> **Data extracts**
-- ==== Sys2Proof/Machine/Integer.lean ====
section
/-! DEFINITION. Groups 0x1 and 0x2: integer arithmetic (R263, R264), bit and logic (R265 to R267). -/
namespace Sys2Proof.Machine

/-- The width in bits. -/
def wbits : Width → Nat
  | .w32 => 32
  | .w64 => 64

/-- A value read as signed or unsigned. -/
def readInt (sg : Bool) (w v : Nat) : Int := if sg then sextN w v else ((v % 2 ^ w : Nat) : Int)

/-- A value clamped to a range. -/
def clampInt (lo hi x : Int) : Int := if x < lo then lo else if hi < x then hi else x

/-- fit(x) of a W-bit result (R264). -/
def fitInt (sat : Sat) (w : Nat) (x : Int) : Int :=
  match sat with
  | .wrap => x
  | .ss => clampInt (-(2 ^ (w - 1) : Nat)) ((2 ^ (w - 1) : Nat) - 1) x
  | .us => clampInt 0 ((2 ^ w : Nat) - 1) x

/-- A W-bit operation of two sources whose operands are read as SAT has them. -/
def arith (op : Int → Int → Int) (sat : Sat) (w : Width) (a b : Nat) : List Word :=
  let sg := sat == .ss
  intWords w.regs (fitInt sat (wbits w) (op (readInt sg (wbits w) a) (readInt sg (wbits w) b)))

/-- IADD (R264). -/
def execIadd (h : Ctl) (w : Width) (sat : Sat) (d a : Opr) (b : Src) (s : State) : Host.Outcome State Fault Refusal :=
  runAlu (.iadd h w sat d a b) s d w.regs fun c l => arith (fun x y => x + y) sat w (srcW s c w a l) (srcB s c w b l)

/-- ISUB (R264). -/
def execIsub (h : Ctl) (w : Width) (sat : Sat) (d a b : Opr) (s : State) : Host.Outcome State Fault Refusal :=
  runAlu (.isub h w sat d a b) s d w.regs fun c l => arith (fun x y => x - y) sat w (srcW s c w a l) (srcW s c w b l)

/-- IADDW (R264). -/
def execIaddw (h : Ctl) (signed : Bool) (d a b : Opr) (s : State) : Host.Outcome State Fault Refusal :=
  runAlu (.iaddw h signed d a b) s d 2 fun c l =>
    intWords 2 (readInt signed 32 (src s c a l) + readInt signed 32 (src s c b l))

/-- IMUL (R264). -/
def execImul (h : Ctl) (w : Width) (d a : Opr) (b : Src) (s : State) : Host.Outcome State Fault Refusal :=
  runAlu (.imul h w d a b) s d w.regs fun c l => arith (fun x y => x * y) .wrap w (srcW s c w a l) (srcB s c w b l)

/-- IMULHI (R264): bits [63:32] of the product. -/
def execImulhi (h : Ctl) (signed : Bool) (d a b : Opr) (s : State) : Host.Outcome State Fault Refusal :=
  runAlu (.imulhi h signed d a b) s d 1 fun c l =>
    (intWords 2 (readInt signed 32 (src s c a l) * readInt signed 32 (src s c b l))).drop 1

/-- The saturation of an IMAD variant. -/
def madSat : MadV → Sat
  | .i32ss => .ss
  | .n32us => .us
  | _ => .wrap

/-- IMAD (R264). -/
def execImad (h : Ctl) (v : MadV) (d a b c : Opr) (s : State) : Host.Outcome State Fault Refusal :=
  let w : Width := if v = .b64 then .w64 else .w32
  runAlu (.imad h v d a b c) s d v.regs fun x l =>
    let rd := fun o => readInt (madSat v == .ss) (wbits w) (srcW s x w o l)
    intWords v.regs (fitInt (madSat v) (wbits w) (rd a * rd b + rd c))

/-- IMADW (R264). -/
def execImadw (h : Ctl) (signed : Bool) (d a b c : Opr) (s : State) : Host.Outcome State Fault Refusal :=
  runAlu (.imadw h signed d a b c) s d 2 fun x l =>
    intWords 2 (readInt signed 32 (src s x a l) * readInt signed 32 (src s x b l) + readInt signed 64 (src64 s x c l))

/-- The quotient truncated toward zero; division by 0 gives 2^W - 1 (R264). -/
def divInt (w : Nat) (a b : Int) : Int := if b = 0 then (2 ^ w : Nat) - 1 else Int.tdiv a b

/-- The remainder with the sign of a; division by 0 gives a (R264). -/
def remInt (a b : Int) : Int := if b = 0 then a else Int.tmod a b

/-- IDIV (R264). -/
def execIdiv (h : Ctl) (w : Width) (signed : Bool) (d a b : Opr) (s : State) : Host.Outcome State Fault Refusal :=
  runAlu (.idiv h w signed d a b) s d w.regs fun c l =>
    intWords w.regs (divInt (wbits w) (readInt signed (wbits w) (srcW s c w a l)) (readInt signed (wbits w) (srcW s c w b l)))

/-- IREM (R264). -/
def execIrem (h : Ctl) (w : Width) (signed : Bool) (d a b : Opr) (s : State) : Host.Outcome State Fault Refusal :=
  runAlu (.irem h w signed d a b) s d w.regs fun c l =>
    intWords w.regs (remInt (readInt signed (wbits w) (srcW s c w a l)) (readInt signed (wbits w) (srcW s c w b l)))

/-- IMIN (R264). -/
def execImin (h : Ctl) (w : Width) (signed : Bool) (d a b : Opr) (s : State) : Host.Outcome State Fault Refusal :=
  runAlu (.imin h w signed d a b) s d w.regs fun c l =>
    intWords w.regs (min (readInt signed (wbits w) (srcW s c w a l)) (readInt signed (wbits w) (srcW s c w b l)))

/-- IMAX (R264). -/
def execImax (h : Ctl) (w : Width) (signed : Bool) (d a b : Opr) (s : State) : Host.Outcome State Fault Refusal :=
  runAlu (.imax h w signed d a b) s d w.regs fun c l =>
    intWords w.regs (max (readInt signed (wbits w) (srcW s c w a l)) (readInt signed (wbits w) (srcW s c w b l)))

/-- IABS (R264): the least value gives itself, or the greatest under `.ss`. -/
def execIabs (h : Ctl) (w : Width) (ss : Bool) (d a : Opr) (s : State) : Host.Outcome State Fault Refusal :=
  runAlu (.iabs h w ss d a) s d w.regs fun c l =>
    let x : Int := ((sextN (wbits w) (srcW s c w a l)).natAbs : Nat)
    intWords w.regs (if ss then fitInt .ss (wbits w) x else x)

/-! ## Bit and logic -/

/-- AND (R266). -/
def execAnd (h : Ctl) (w : Width) (d a : Opr) (b : Src) (s : State) : Host.Outcome State Fault Refusal :=
  runAlu (.and h w d a b) s d w.regs fun c l => toWords w.regs (srcW s c w a l &&& srcB s c w b l)

/-- OR (R266). -/
def execOr (h : Ctl) (w : Width) (d a : Opr) (b : Src) (s : State) : Host.Outcome State Fault Refusal :=
  runAlu (.or h w d a b) s d w.regs fun c l => toWords w.regs (srcW s c w a l ||| srcB s c w b l)

/-- XOR (R266). -/
def execXor (h : Ctl) (w : Width) (d a : Opr) (b : Src) (s : State) : Host.Outcome State Fault Refusal :=
  runAlu (.xor h w d a b) s d w.regs fun c l => toWords w.regs (srcW s c w a l ^^^ srcB s c w b l)

/-- A number from the bits that a test gives. -/
def ofBits (n : Nat) (f : Nat → Bool) : Nat := (List.range n).foldl (fun acc i => if f i then acc + 2 ^ i else acc) 0

/-- BCOND (R266, R267). -/
def execBcond (h : Ctl) (w : Width) (g1 g0 : Fn2) (d a b c : Opr) (s : State) : Host.Outcome State Fault Refusal :=
  runAlu (.bcond h w g1 g0 d a b c) s d w.regs fun x l =>
    let va := srcW s x w a l
    let vb := srcW s x w b l
    let vc := srcW s x w c l
    toWords w.regs (ofBits (wbits w) fun i => if tb vc i then Fn2.eval g1 (tb va i) (tb vb i) else Fn2.eval g0 (tb va i) (tb vb i))

/-- The count of a shift or rotate: b read as n32; an immediate is zero-extended (R265, R266). -/
def shiftCount (s : State) (c : Ctx) (b : Src) (l : Nat) : Nat :=
  match b with
  | .reg o => src s c o l
  | .imm i => i.toNat

/-- SHL (R266). -/
def execShl (h : Ctl) (w : Width) (d a : Opr) (b : Src) (s : State) : Host.Outcome State Fault Refusal :=
  runAlu (.shl h w d a b) s d w.regs fun c l =>
    let k := shiftCount s c b l
    toWords w.regs (if k ≥ wbits w then 0 else srcW s c w a l * 2 ^ k)

/-- SHR (R266). -/
def execShr (h : Ctl) (w : Width) (d a : Opr) (b : Src) (s : State) : Host.Outcome State Fault Refusal :=
  runAlu (.shr h w d a b) s d w.regs fun c l =>
    let k := shiftCount s c b l
    toWords w.regs (if k ≥ wbits w then 0 else srcW s c w a l / 2 ^ k)

/-- SAR (R266): a count of W or more gives W copies of the top bit. -/
def execSar (h : Ctl) (w : Width) (d a : Opr) (b : Src) (s : State) : Host.Outcome State Fault Refusal :=
  runAlu (.sar h w d a b) s d w.regs fun c l =>
    let k := min (shiftCount s c b l) (wbits w)
    intWords w.regs (Int.fdiv (sextN (wbits w) (srcW s c w a l)) (2 ^ k : Nat))

/-- ROTL (R266). -/
def execRotl (h : Ctl) (w : Width) (d a : Opr) (b : Src) (s : State) : Host.Outcome State Fault Refusal :=
  runAlu (.rotl h w d a b) s d w.regs fun c l =>
    let k := shiftCount s c b l % wbits w
    let v := srcW s c w a l
    toWords w.regs (v * 2 ^ k + v / 2 ^ (wbits w - k))

/-- BFE (R266). -/
def execBfe (h : Ctl) (w : Width) (signed : Bool) (d a b c : Opr) (s : State) : Host.Outcome State Fault Refusal :=
  runAlu (.bfe h w signed d a b c) s d w.regs fun x l =>
    let pos := srcW s x w b l % 256
    let len := srcW s x w c l % 256
    if len = 0 ∨ pos ≥ wbits w then toWords w.regs 0
    else
      let n := min len (wbits w - pos)
      let v := srcW s x w a l / 2 ^ pos % 2 ^ n
      intWords w.regs (readInt signed n v)

/-- BFI (R266). -/
def execBfi (h : Ctl) (w : Width) (d a b c : Opr) (s : State) : Host.Outcome State Fault Refusal :=
  runAlu (.bfi h w d a b c) s d w.regs fun x l =>
    let pos := srcW s x w c l % 256
    let len := srcW s x w c l / 256 % 256
    let v := srcW s x w a l
    if len = 0 ∨ pos ≥ wbits w then toWords w.regs v
    else
      let n := min len (wbits w - pos)
      toWords w.regs (ofBits (wbits w) fun i => if pos ≤ i ∧ i < pos + n then tb (srcW s x w b l) (i - pos) else tb v i)

/-- Ones among the low bits of a number. -/
def ones (n v : Nat) : Nat := ((List.range n).filter fun i => tb v i).length

/-- POPC (R266). -/
def execPopc (h : Ctl) (w : Width) (d a : Opr) (s : State) : Host.Outcome State Fault Refusal :=
  runAlu (.popc h w d a) s d 1 fun c l => toWords 1 (ones (wbits w) (srcW s c w a l))

/-- CLZ (R266): W for 0. -/
def execClz (h : Ctl) (w : Width) (d a : Opr) (s : State) : Host.Outcome State Fault Refusal :=
  runAlu (.clz h w d a) s d 1 fun c l =>
    let v := srcW s c w a l
    toWords 1 (if v = 0 then wbits w else wbits w - 1 - v.log2)

/-- BREV (R266). -/
def execBrev (h : Ctl) (w : Width) (d a : Opr) (s : State) : Host.Outcome State Fault Refusal :=
  runAlu (.brev h w d a) s d w.regs fun c l => toWords w.regs (ofBits (wbits w) fun i => tb (srcW s c w a l) (wbits w - 1 - i))

end Sys2Proof.Machine
end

> **Instructions for the task**
Looking at the entries above, can you reproduce exactly the lines from the one that holds "def execSar (h" through the one that holds "BREV (R266). -/", and only those?

> **Answer box**
def execSar (h : Ctl) (w : Width) (d a : Opr) (b : Src) (s : State) : Host.Outcome State Fault Refusal :=
  runAlu (.sar h w d a b) s d w.regs fun c l =>
    let k := min (shiftCount s c b l) (wbits w)
    intWords w.regs (Int.fdiv (sextN (wbits w) (srcW s c w a l)) (2 ^ k : Nat))

/-- ROTL (R266). -/
def execRotl (h : Ctl) (w : Width) (d a : Opr) (b : Src) (s : State) : Host.Outcome State Fault Refusal :=
  runAlu (.rotl h w d a b) s d w.regs fun c l =>
    let k := shiftCount s c b l % wbits w
    let v := srcW s c w a l
    toWords w.regs (v * 2 ^ k + v / 2 ^ (wbits w - k))

/-- BFE (R266). -/
def execBfe (h : Ctl) (w : Width) (signed : Bool) (d a b c : Opr) (s : State) : Host.Outcome State Fault Refusal :=
  runAlu (.bfe h w signed d a b c) s d w.regs fun x l =>
    let pos := srcW s x w b l % 256
    let len := srcW s x w c l % 256
    if len = 0 ∨ pos ≥ wbits w then toWords w.regs 0
    else
      let n := min len (wbits w - pos)
      let v := srcW s x w a l / 2 ^ pos % 2 ^ n
      intWords w.regs (readInt signed n v)

/-- BFI (R266). -/
def execBfi (h : Ctl) (w : Width) (d a b c : Opr) (s : State) : Host.Outcome State Fault Refusal :=
  runAlu (.bfi h w d a b c) s d w.regs fun x l =>
    let pos := srcW s x w c l % 256
    let len := srcW s x w c l / 256 % 256
    let v := srcW s x w a l
    if len = 0 ∨ pos ≥ wbits w then toWords w.regs v
    else
      let n := min len (wbits w - pos)
      toWords w.regs (ofBits (wbits w) fun i => if pos ≤ i ∧ i < pos + n then tb (srcW s x w b l) (i - pos) else tb v i)

/-- Ones among the low bits of a number. -/
def ones (n v : Nat) : Nat := ((List.range n).filter fun i => tb v i).length

/-- POPC (R266). -/
def execPopc (h : Ctl) (w : Width) (d a : Opr) (s : State) : Host.Outcome State Fault Refusal :=
  runAlu (.popc h w d a) s d 1 fun c l => toWords 1 (ones (wbits w) (srcW s c w a l))

/-- CLZ (R266): W for 0. -/
def execClz (h : Ctl) (w : Width) (d a : Opr) (s : State) : Host.Outcome State Fault Refusal :=
  runAlu (.clz h w d a) s d 1 fun c l =>
    let v := srcW s c w a l
    toWords 1 (if v = 0 then wbits w else wbits w - 1 - v.log2)

/-- BREV (R266). -/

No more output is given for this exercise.